-- ==== Sys2Proof/Machine/Fp.lean ====
section
/-! DEFINITION. Number formats and arithmetic (R191 to R194, R197, R198): exact rationals, rounding to a binary format,
and FP32 operations, each rounded on its own to nearest even. -/

namespace Sys2Proof.Machine

/-! ### Exact rationals, not normalised -/

/-- A rational number `num / den`, den at least 1. -/
structure Q where
  num : Int
  den : Nat
  deriving DecidableEq, Repr

/-- An integer. -/
def Q.ofInt (n : Int) : Q := ⟨n, 1⟩
/-- A fraction of naturals. -/
def Q.frac (a b : Nat) : Q := ⟨a, b⟩
/-- Sum. -/
def Q.add (a b : Q) : Q := ⟨a.num * b.den + b.num * a.den, a.den * b.den⟩
/-- Negation. -/
def Q.neg (a : Q) : Q := ⟨-a.num, a.den⟩
/-- Difference. -/
def Q.sub (a b : Q) : Q := a.add b.neg
/-- Product. -/
def Q.mul (a b : Q) : Q := ⟨a.num * b.num, a.den * b.den⟩
/-- Quotient; 0 where the divisor is 0. -/
def Q.div (a b : Q) : Q :=
  if b.num = 0 then ⟨0, 1⟩
  else if b.num < 0 then ⟨-(a.num * b.den), a.den * b.num.natAbs⟩ else ⟨a.num * b.den, a.den * b.num.natAbs⟩
/-- Order. -/
def Q.lt (a b : Q) : Bool := decide (a.num * b.den < b.num * a.den)
/-- Order or equality. -/
def Q.le (a b : Q) : Bool := decide (a.num * b.den ≤ b.num * a.den)
/-- Magnitude. -/
def Q.abs (a : Q) : Q := ⟨a.num.natAbs, a.den⟩
/-- 2^e for an integer e. -/
def Q.pow2 (e : Int) : Q := if e < 0 then ⟨1, 2 ^ e.natAbs⟩ else ⟨(2 ^ e.natAbs : Nat), 1⟩
/-- Floor. -/
def Q.floor (a : Q) : Int := a.num.fdiv a.den
/-- Nearest integer, ties to even. -/
def Q.roundEven (a : Q) : Int :=
  let f := a.floor
  let r2 := 2 * (a.num - f * a.den)
  if r2 < a.den then f else if (a.den : Int) < r2 then f + 1 else if f % 2 = 0 then f else f + 1
/-- Truncation toward zero. -/
def Q.trunc (a : Q) : Int := if a.num < 0 then -(a.neg.floor) else a.floor
/-- Floor of log2 of a positive rational. -/
def Q.log2 (a : Q) : Int :=
  let l : Int := (Nat.log2 a.num.natAbs : Int) - (Nat.log2 a.den : Int)
  if (Q.pow2 l).le a then l else l - 1

/-- Integer square root by bits. -/
def isqrtBits (n : Nat) : Nat → Nat → Nat
  | 0, r => r
  | b + 1, r => isqrtBits n b (if (r + 2 ^ b) * (r + 2 ^ b) ≤ n then r + 2 ^ b else r)

/-- Floor of the square root. -/
def isqrt (n : Nat) : Nat := isqrtBits n (Nat.log2 n / 2 + 1) 0

/-! ### Binary formats -/

/-- A binary floating-point format (R191): exponent and mantissa bits, bias, and the code of its largest finite value;
`infCode` where it has an infinity; the code of a NaN, where it has one. -/
structure Fmt where
  eb : Nat
  mb : Nat
  bias : Nat
  maxCode : Nat
  inf : Option Nat
  nan : Option Nat
  deriving DecidableEq, Repr

abbrev fp32 : Fmt := ⟨8, 23, 127, 0x7F7FFFFF, some 0x7F800000, some 0x7FC00000⟩
abbrev bf16 : Fmt := ⟨8, 7, 127, 0x7F7F, some 0x7F80, some 0x7FC0⟩
abbrev fp16 : Fmt := ⟨5, 10, 15, 0x7BFF, some 0x7C00, some 0x7E00⟩
abbrev e4m3 : Fmt := ⟨4, 3, 7, 0x7E, none, some 0x7F⟩
abbrev e5m2 : Fmt := ⟨5, 2, 15, 0x7B, some 0x7C, some 0x7E⟩
abbrev e2m3 : Fmt := ⟨2, 3, 1, 0x1F, none, none⟩
abbrev e3m2 : Fmt := ⟨3, 2, 3, 0x1F, none, none⟩
abbrev e2m1 : Fmt := ⟨2, 1, 1, 0x7, none, none⟩

/-- The format of a code of R191 that is floating point. -/
def fmtOf (code : Nat) : Option Fmt :=
  match code with
  | 0 => some fp32
  | 1 => some bf16
  | 2 => some fp16
  | 3 => some e4m3
  | 4 => some e5m2
  | 7 => some e4m3
  | 8 => some e5m2
  | 9 => some e2m3
  | 10 => some e3m2
  | 11 => some e2m1
  | _ => none

/-- Smallest normal exponent. -/
def Fmt.emin (f : Fmt) : Int := 1 - (f.bias : Int)

/-- Sign bit of a code. -/
def Fmt.signOf (f : Fmt) (c : Nat) : Bool := bitOf c (f.eb + f.mb)

/-- Code without its sign. -/
def Fmt.magOf (f : Fmt) (c : Nat) : Nat := c % 2 ^ (f.eb + f.mb)

/-- Is the code a NaN of the format? -/
def Fmt.isNan (f : Fmt) (c : Nat) : Bool :=
  match f.inf, f.nan with
  | some i, _ => decide (i < f.magOf c)
  | none, some n => f.magOf c == n
  | none, none => false

/-- Is the code an infinity of the format? -/
def Fmt.isInf (f : Fmt) (c : Nat) : Bool := f.inf == some (f.magOf c)

/-- Magnitude of a finite code. -/
def Fmt.magVal (f : Fmt) (c : Nat) : Q :=
  let m := f.magOf c
  let e := m / 2 ^ f.mb
  let frac := m % 2 ^ f.mb
  if e = 0 then (Q.ofInt frac).mul (Q.pow2 (f.emin - f.mb))
  else (Q.ofInt (frac + 2 ^ f.mb : Nat)).mul (Q.pow2 ((e : Int) - f.bias - f.mb))

/-- Exact value of a finite code. -/
def Fmt.val (f : Fmt) (c : Nat) : Q := if f.signOf c then (f.magVal c).neg else f.magVal c

/-- Code of a sign and a magnitude code. -/
def Fmt.mk' (f : Fmt) (neg : Bool) (mag : Nat) : Nat := mag + if neg then 2 ^ (f.eb + f.mb) else 0

/-- Exponent of the last place of a positive magnitude in the format's precision, subnormal range included. -/
def Fmt.ulpExp (f : Fmt) (a : Q) : Int := max a.log2 f.emin - f.mb

/-- Magnitude code of `n` units in the last place at exponent `u`. -/
def Fmt.magCode (f : Fmt) (n : Int) (u : Int) : Nat := ((u + f.mb - f.emin) * (2 ^ f.mb : Nat) + n).toNat

/-- Magnitude code of a non-negative rational rounded to nearest even, not yet limited to the format's range. -/
def Fmt.roundMag (f : Fmt) (a : Q) : Nat :=
  if a.num = 0 then 0
  else
    let u := f.ulpExp a
    f.magCode (a.mul (Q.pow2 (-u))).roundEven u

/-- Magnitude code truncated toward zero. -/
def Fmt.truncMag (f : Fmt) (a : Q) : Nat :=
  if a.num = 0 then 0
  else
    let u := f.ulpExp a
    f.magCode (a.mul (Q.pow2 (-u))).floor u

/-! ### FP32 (R192) -/

/-- The NaN result. -/
def fNan : F32 := 0x7FC00000#32
/-- +0.0. -/
def fZero : F32 := 0#32
/-- 1.0. -/
def fOne : F32 := 0x3F800000#32
/-- −Inf. -/
def fNegInf : F32 := 0xFF800000#32
/-- +Inf. -/
def fInf : F32 := 0x7F800000#32

/-- Is it a NaN? -/
def fIsNan (x : F32) : Bool := fp32.isNan x.toNat
/-- Is it ±Inf? -/
def fIsInf (x : F32) : Bool := fp32.isInf x.toNat
/-- Sign bit. -/
def fNegative (x : F32) : Bool := fp32.signOf x.toNat
/-- Is it ±0.0? -/
def fIsZero (x : F32) : Bool := fp32.magOf x.toNat == 0
/-- Is it finite? -/
def fFinite (x : F32) : Bool := !fIsNan x && !fIsInf x
/-- Exact value of a finite FP32. -/
def fVal (x : F32) : Q := fp32.val x.toNat

/-- ±Inf. -/
def fInfOf (neg : Bool) : F32 := if neg then fNegInf else fInf
/-- ±0.0. -/
def fZeroOf (neg : Bool) : F32 := if neg then 0x80000000#32 else fZero

/-- An exact rational rounded to FP32; an exact zero takes the given sign. -/
def fRound (zneg : Bool) (a : Q) : F32 :=
  if a.num = 0 then fZeroOf zneg
  else
    let neg := decide (a.num < 0)
    let m := fp32.roundMag a.abs
    if fp32.maxCode < m then fInfOf neg else BitVec.ofNat 32 (fp32.mk' neg m)

/-- The FP32 value nearest to an exact real value given as a rational (R198). -/
def fConst (a : Q) : F32 := fRound false a

/-- Negation: the sign inverts; a NaN is the NaN result. -/
def fNeg (x : F32) : F32 := if fIsNan x then fNan else x ^^^ 0x80000000#32
/-- Magnitude. -/
def fAbs (x : F32) : F32 := if fIsNan x then fNan else x &&& 0x7FFFFFFF#32
/-- Magnitude of a with the sign of b. -/
def fCopysign (a b : F32) : F32 :=
  if fIsNan a then fNan else (a &&& 0x7FFFFFFF#32) ||| (b &&& 0x80000000#32)

/-- Sum. -/
def fAdd (a b : F32) : F32 :=
  if fIsNan a || fIsNan b then fNan
  else if fIsInf a then (if fIsInf b && fNegative a != fNegative b then fNan else a)
  else if fIsInf b then b
  else fRound (fNegative a && fNegative b) ((fVal a).add (fVal b))
/-- Difference. -/
def fSub (a b : F32) : F32 := if fIsNan b then fNan else fAdd a (b ^^^ 0x80000000#32)
/-- Product. -/
def fMul (a b : F32) : F32 :=
  let neg := fNegative a != fNegative b
  if fIsNan a || fIsNan b then fNan
  else if fIsInf a || fIsInf b then (if fIsZero a || fIsZero b then fNan else fInfOf neg)
  else fRound neg ((fVal a).mul (fVal b))
/-- Quotient. -/
def fDiv (a b : F32) : F32 :=
  let neg := fNegative a != fNegative b
  if fIsNan a || fIsNan b then fNan
  else if fIsInf a then (if fIsInf b then fNan else fInfOf neg)
  else if fIsInf b then fZeroOf neg
  else if fIsZero b then (if fIsZero a then fNan else fInfOf neg)
  else fRound neg ((fVal a).div (fVal b))
/-- a × b + c with one rounding. -/
def fFma (a b c : F32) : F32 :=
  let neg := fNegative a != fNegative b
  if fIsNan a || fIsNan b || fIsNan c then fNan
  else if fIsInf a || fIsInf b then
    (if fIsZero a || fIsZero b then fNan
     else if fIsInf c && fNegative c != neg then fNan else fInfOf neg)
  else if fIsInf c then c
  else fRound (neg && fNegative c) (((fVal a).mul (fVal b)).add (fVal c))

━━━━━━━━━━━━━━━━━━━━

[What the task asks]:
Using the material above, find each line that holds "magOf" and copy that line.

[Completed exercise]:
def Fmt.magOf (f : Fmt) (c : Nat) : Nat := c % 2 ^ (f.eb + f.mb)
  | some i, _ => decide (i < f.magOf c)
  | none, some n => f.magOf c == n
def Fmt.isInf (f : Fmt) (c : Nat) : Bool := f.inf == some (f.magOf c)
  let m := f.magOf c
def fIsZero (x : F32) : Bool := fp32.magOf x.toNat == 0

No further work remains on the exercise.